EXERCISE MATERIALS:

-- ==== Sys2Proof/Machine/Storage.lean ====
section
/-! DEFINITION. Storage and table management: BANKCFG, CCTL, FENCE, TSYNC, TLBINV, TDINV, VTWR and OWNWR (R202 to R208,
R219, R239 to R247, R275 to R277).
Model's choices in this file: log entries 42, 48. -/

namespace Sys2Proof.Machine

/-! ## BANKCFG (R239 to R241) -/

/-- Whether a FIFO bank holds nothing: no entry, none spilled, no accepted push still to be written (R240). -/
def Bank.empty (b : Bank) : Bool := b.ents.isEmpty && b.spilled.isEmpty

/-- BANKCFG's effect on a bank (R240). -/
def Env.bankcfg (e : Env) (f : SForm) (new : BankMode) (ord : Bool) (owner : Nat) : Eff :=
  let b := f.imm.toNat % 16
  let c := e.s.comb e.ck
  let old := c.bank b
  let allocated := c.alloc.any fun a => decide (a.1 / 16 = b)
  if (old.mode = .scratch ∧ allocated) ∨ (old.mode = .fifo ∧ !old.empty) then
    .fault ⟨codeBANKBUSY, e.th.em, b, new.code⟩
  else if old.mode = .cache ∧ (e.s.stores.any fun st => decide (combKey st.die st.comb = e.ck) && st.release.isSome) then
    e.block .again
  else if old.mode = .scratch ∧ new = .scratch then e.done []
  else
    let bank : Bank := { Bank.ofMode new with ord := ord, owner := owner }
    e.out (e.s.modComb e.ck fun c =>
      let c := { c with banks := c.banks.set b bank, scratch := c.scratch.filter (fun x => decide (x.1 / 2 ^ 17 ≠ b)), written := c.written.filter fun x => decide (x.1 / 16 ≠ b) }
      { c with l1 := c.l1.filter fun x => decide (x.bank ≠ b) }) e.th

/-- The issue of BANKCFGOFF. -/
def ruleBankcfgOff (f : SForm) : Rule :=
  { rulePriv 0x0A5 f [] with ends := true }

/-- BANKCFG.off (R240). -/
def execBankcfgOff (f : SForm) (s : State) : Host.Outcome State Fault Refusal :=
  issue s (ruleBankcfgOff f) fun e => e.bankcfg f .off false 0

/-- The issue of BANKCFGCACHE. -/
def ruleBankcfgCache (f : SForm) : Rule :=
  { rulePriv 0x0A5 f [] with ends := true }

/-- BANKCFG.cache (R240). -/
def execBankcfgCache (f : SForm) (s : State) : Host.Outcome State Fault Refusal :=
  issue s (ruleBankcfgCache f) fun e => e.bankcfg f .cache false 0

/-- The issue of BANKCFGSCRATCH. -/
def ruleBankcfgScratch (f : SForm) : Rule :=
  { rulePriv 0x0A5 f [] with ends := true }

/-- BANKCFG.scratch (R240). -/
def execBankcfgScratch (f : SForm) (s : State) : Host.Outcome State Fault Refusal :=
  issue s (ruleBankcfgScratch f) fun e => e.bankcfg f .scratch false 0

/-- The issue of BANKCFGFIFO. -/
def ruleBankcfgFifo (f : SForm) : Rule :=
  { rulePriv 0x0A5 f [useS f.a] with ends := true }

/-- BANKCFG.fifo (R240): plain or ordered, owned by the context in A. -/
def execBankcfgFifo (f : SForm) (s : State) : Host.Outcome State Fault Refusal :=
  issue s (ruleBankcfgFifo f) fun e =>
    e.bankcfg f .fifo (f.sub.getLsbD 2) ((e.read32 f.a 0).toNat % 256)

/-! ## TLBINV (R202 to R204) -/

/-- The leaf the old translation of a page gave: what a TLB still holds, else the walk. -/
def State.oldLeaf (s : State) (ctx va : Nat) : Option Leaf :=
  let tlbs := (s.combs.flatMap fun c => c.2.dtlb ++ c.2.itlb) ++ s.dies.flatMap fun d => d.2.dtlb
  match tlbFind tlbs ctx va with
  | some l => some l
  | none =>
    match Sparse.find? s.ctxs ctx with
    | none => none
    | some cr => match s.walk cr va with
      | .leaf l => some l
      | _ => none

/-- The issue of `tlbinv`. -/
def tlbinvRule (f : SForm) (uses : List Use) : Rule :=
  { rulePriv 0x0A6 f uses with ends := true, byFields := false }
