-- ==== Sys2Proof/Machine/FloatOps.lean ====
section
/-! DEFINITION. Floating-point arithmetic and special functions: majors 0x05 and 0x06 (R143 to R152).
Model's choices in this file: log entries 10, 28, 38. -/

namespace Sys2Proof.Machine

/-- How many elements a floating-point type packs into a register (R39). -/
def fpCount (t : Ty) : Nat := if t = .f16x2 ∨ t = .bf16x2 then 2 else 1

/-- An operation on each element of a type, after the source flush (R143, R145): the register and the flags of all
elements. -/
def fpLane (t : Ty) (ftz : Bool) (g : Nat → Nat → Nat → Nat × Exc) (a b c : Nat) : Nat × Exc :=
  let fm := fmtOf t
  let at' (x k : Nat) : Nat := fm.flushIn ftz (x / 2 ^ (16 * k))
  (List.range (fpCount t)).foldl (fun r k =>
    let y := g (at' a k) (at' b k) (at' c k)
    (r.1 + 2 ^ (16 * k) * y.1, r.2 ||| y.2)) (0, 0)

/-- The issue of `fpOp`. -/
def fpOpRule (op : Nat) (f : RForm) (one three rounds flags : Bool) (lat : Nat) : Rule :=
  let vec := isVec f.d (if one then [f.a] else readsAB f ++ (if three then [f.c] else []))
  let uses := [dst false vec f.d, src false f.a] ++ (if one then [] else useB f false) ++ (if three then [src false f.c] else [])
  { ruleR op f vec uses true false lat with fp := flags, rnd := if rounds then some (f.flags.toNat % 8) else none }

/-- A floating-point instruction on A, B unless `one`, and C when `three`. `g` takes the delivery, the format and the
flushed elements. -/
def fpOp (s : State) (op : Nat) (f : RForm) (one three : Bool) (rounds flags : Bool) (lat : Nat)
    (g : FOpt → Fmt → Nat → Nat → Nat → Nat × Exc) : Host.Outcome State Fault Refusal :=
  issue s (fpOpRule op f one three rounds flags lat) fun e =>
    let o := e.fopt f.flags f.sat2.toNat
    let r (i : Nat) : Nat × Exc := fpLane f.typ o.ftz (g o (fmtOf f.typ)) (e.a32 f i).toNat (e.b32 f i).toNat (e.c32 f i).toNat
    e.fpDone f.d (e.each fun i => (r i).2) fun good =>
      e.write32 f.d false (good.map fun i => (i, BitVec.ofNat 32 (r i).1))

/-! ## Major 0x05 -/

/-- FADD (R147). -/
def execFadd (f : RForm) (s : State) : Host.Outcome State Fault Refusal :=
  fpOp s 0x050 f false false true true 6 fun o fm a b _ => fm.add o (fm.decode a) (fm.decode b)

/-- FSUB (R147). -/
def execFsub (f : RForm) (s : State) : Host.Outcome State Fault Refusal :=
  fpOp s 0x051 f false false true true 6 fun o fm a b _ => fm.sub o (fm.decode a) (fm.decode b)

/-- FMUL (R147). -/
def execFmul (f : RForm) (s : State) : Host.Outcome State Fault Refusal :=
  fpOp s 0x052 f false false true true 6 fun o fm a b _ => fm.mul o (fm.decode a) (fm.decode b)

/-- FFMA (R147). -/
def execFfma (f : RForm) (s : State) : Host.Outcome State Fault Refusal :=
  fpOp s 0x053 f false true true true 6 fun o fm a b c => fm.fma o false false (fm.decode a) (fm.decode b) (fm.decode c)

/-- FFMS (R147). -/
def execFfms (f : RForm) (s : State) : Host.Outcome State Fault Refusal :=
  fpOp s 0x054 f false true true true 6 fun o fm a b c => fm.fma o false true (fm.decode a) (fm.decode b) (fm.decode c)

/-- FNFMA (R147). -/
def execFnfma (f : RForm) (s : State) : Host.Outcome State Fault Refusal :=
  fpOp s 0x055 f false true true true 6 fun o fm a b c => fm.fma o true false (fm.decode a) (fm.decode b) (fm.decode c)

/-- FMIN (R148). -/
def execFmin (f : RForm) (s : State) : Host.Outcome State Fault Refusal :=
  fpOp s 0x056 f false false false true 6 fun _ fm a b _ => fm.minmax false a b

/-- FMAX (R148). -/
def execFmax (f : RForm) (s : State) : Host.Outcome State Fault Refusal :=
  fpOp s 0x057 f false false false true 6 fun _ fm a b _ => fm.minmax true a b

/-- An element with its sign replaced. -/
def Fmt.withSign (fm : Fmt) (a : Nat) (neg : Bool) : Nat := a % 2 ^ (fm.eb + fm.mb) + fm.signBit neg

/-- Whether an element's sign bit is set. -/
def Fmt.isNeg (fm : Fmt) (a : Nat) : Bool := a.testBit (fm.eb + fm.mb)

/-- FABS (R149). -/
def execFabs (f : RForm) (s : State) : Host.Outcome State Fault Refusal :=
  fpOp s 0x058 f true false false false 6 fun _ fm a _ _ => (fm.withSign a false, 0)

/-- FNEG (R149). -/
def execFneg (f : RForm) (s : State) : Host.Outcome State Fault Refusal :=
  fpOp s 0x059 f true false false false 6 fun _ fm a _ _ => (fm.withSign a !(fm.isNeg a), 0)

/-- FCPSGN (R149). -/
def execFcpsgn (f : RForm) (s : State) : Host.Outcome State Fault Refusal :=
  fpOp s 0x05A f false false false false 6 fun _ fm a b _ => (fm.withSign a (fm.isNeg b), 0)

/-- FRND (R150). -/
def execFrnd (f : RForm) (s : State) : Host.Outcome State Fault Refusal :=
  fpOp s 0x05B f true false true true 6 fun o fm a _ _ => fm.rnd o (fm.decode a)

/-- FCLASS (R151). -/
def execFclass (f : RForm) (s : State) : Host.Outcome State Fault Refusal :=
  fpOp s 0x05C f true false false false 6 fun _ fm a _ _ => (fm.fclass a, 0)

/-- FDIV (R147). -/
def execFdiv (f : RForm) (s : State) : Host.Outcome State Fault Refusal :=
  fpOp s 0x05D f false false true true 14 fun o fm a b _ => fm.div o (fm.decode a) (fm.decode b)

/-! ## Major 0x06 -/

/-- RCP (R152). -/
def execRcp (f : RForm) (s : State) : Host.Outcome State Fault Refusal :=
  fpOp s 0x060 f true false false true 14 fun o _ a _ _ => sfuRcp o a

/-- RSQ (R152). -/
def execRsq (f : RForm) (s : State) : Host.Outcome State Fault Refusal :=
  fpOp s 0x061 f true false false true 14 fun o _ a _ _ => sfuRsq o a

/-- SQRT (R152): rounds by `rm()`, correctly. -/
def execSqrt (f : RForm) (s : State) : Host.Outcome State Fault Refusal :=
  fpOp s 0x062 f true false true true 14 fun o fm a _ _ => fm.sqrt o (fm.decode a)

/-- EXP2 (R152). -/
def execExp2 (f : RForm) (s : State) : Host.Outcome State Fault Refusal :=
  fpOp s 0x063 f true false false true 14 fun o _ a _ _ => sfuExp2 o a

/-- LOG2 (R152). -/
def execLog2 (f : RForm) (s : State) : Host.Outcome State Fault Refusal :=
  fpOp s 0x064 f true false false true 14 fun o _ a _ _ => sfuLog2 o a

/-- SINPI (R152). -/
def execSinpi (f : RForm) (s : State) : Host.Outcome State Fault Refusal :=
  fpOp s 0x065 f true false false true 14 fun o _ a _ _ => sfuSinPi o a

/-- COSPI (R152). -/
def execCospi (f : RForm) (s : State) : Host.Outcome State Fault Refusal :=
  fpOp s 0x066 f true false false true 14 fun o _ a _ _ => sfuCosPi o a

/-- TANH (R152). -/
def execTanh (f : RForm) (s : State) : Host.Outcome State Fault Refusal :=
  fpOp s 0x067 f true false false true 14 fun o _ a _ _ => sfuTanh o a

end Sys2Proof.Machine
end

ABOUT THIS EXERCISE:
From the listing above, the lines starting with the one that has "def execFmin (f" and running through the one that has "def execFmax (f" should be copied exactly, ends included.

ANSWER FOR THIS EXERCISE:
def execFmin (f : RForm) (s : State) : Host.Outcome State Fault Refusal :=
  fpOp s 0x056 f false false false true 6 fun _ fm a b _ => fm.minmax false a b

/-- FMAX (R148). -/
def execFmax (f : RForm) (s : State) : Host.Outcome State Fault Refusal :=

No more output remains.